Tuesday, March 10, 2026

Zombie

Growing up,
Waking up,
Standing up,
Just living, not alive.

Day by day, I don't feel good. Wait. I always feel not good. I made mistakes. A lot. Being a slow learner is not something that I'm proud of. Felt smaller day by day. I had too many expectations and high hopes for the future for myself. Yet, here I am feeling dumb, dumber, and dumbest.

I'm scared.
With people
Future
Times
Expectations
Thoughts

I guess I'm not that important to anyone. Everyone.

I guess being alone is just my fate. 

Internship

At first, it was nice. I've learned a lot. People were being nice to me. Even though I was being a little awkward and I was being so shy and quiet. But I have to go through this. It is only three and a half months. So, I have to be strong and slowly adapt to the new environment, surroundings, routine, and people around me.

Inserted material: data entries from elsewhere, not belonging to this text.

-- ==== Sys2Proof/WellFormed.lean ====
section
/-! DEFINITION. Which instructions an encoding can hold: every operand fits its field (30_encoding.md R72, R73).
Register indices and byte immediates fit by their types; an address must fit 12 bits and a sprite height 4 bits. -/

namespace Sys2Proof

/-- An address operand fits the field NNN = w[11:0] (R72). -/
def fitsNNN (nnn : Word) : Bool := decide (nnn.toNat < 0x1000)

/-- A sprite height fits the field N = w[3:0] (R72). -/
def fitsN (n : Nat) : Bool := decide (n < 0x10)

/-- The operands of the instruction fit the fields of its encoding. -/
def Instr.wf : Instr → Bool
  | .jp nnn | .call nnn | .ldIndex nnn | .jpOffset nnn => fitsNNN nnn
  | .drw _ _ n => fitsN n
  | .cls | .ret => true
  | .seByte _ _ | .sneByte _ _ | .ldByte _ _ | .addByte _ _ | .rnd _ _ => true
  | .seReg _ _ | .sneReg _ _ | .ldReg _ _ | .orReg _ _ | .andReg _ _ | .xorReg _ _ => true
  | .addReg _ _ | .sub _ _ | .shr _ _ | .subn _ _ | .shl _ _ => true
  | .skp _ | .sknp _ | .ldFromDelay _ | .ldKey _ | .ldDelay _ | .ldSound _ => true
  | .addIndex _ | .ldFont _ | .ldBcd _ | .storeRegs _ | .loadRegs _ => true

end Sys2Proof
end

I went through a lot of hardships. I'm struggling with myself. Struggling with my anxieties and emotions. I feel really bad for being myself. I hurt people. I annoyed people. I'm not a good person. I was not being good enough. I'm too dumb to handle. I'm a slow learner. I can't communicate with people. I made a lot of mistakes. People hate me. Little did I know.

I don't deserve to be treated like this. Can y'all just treat me as a human being? I have feelings. I have emotions. I have thoughts. I have everything like normal people have. Why is it so hard for you guys to treat me nicely?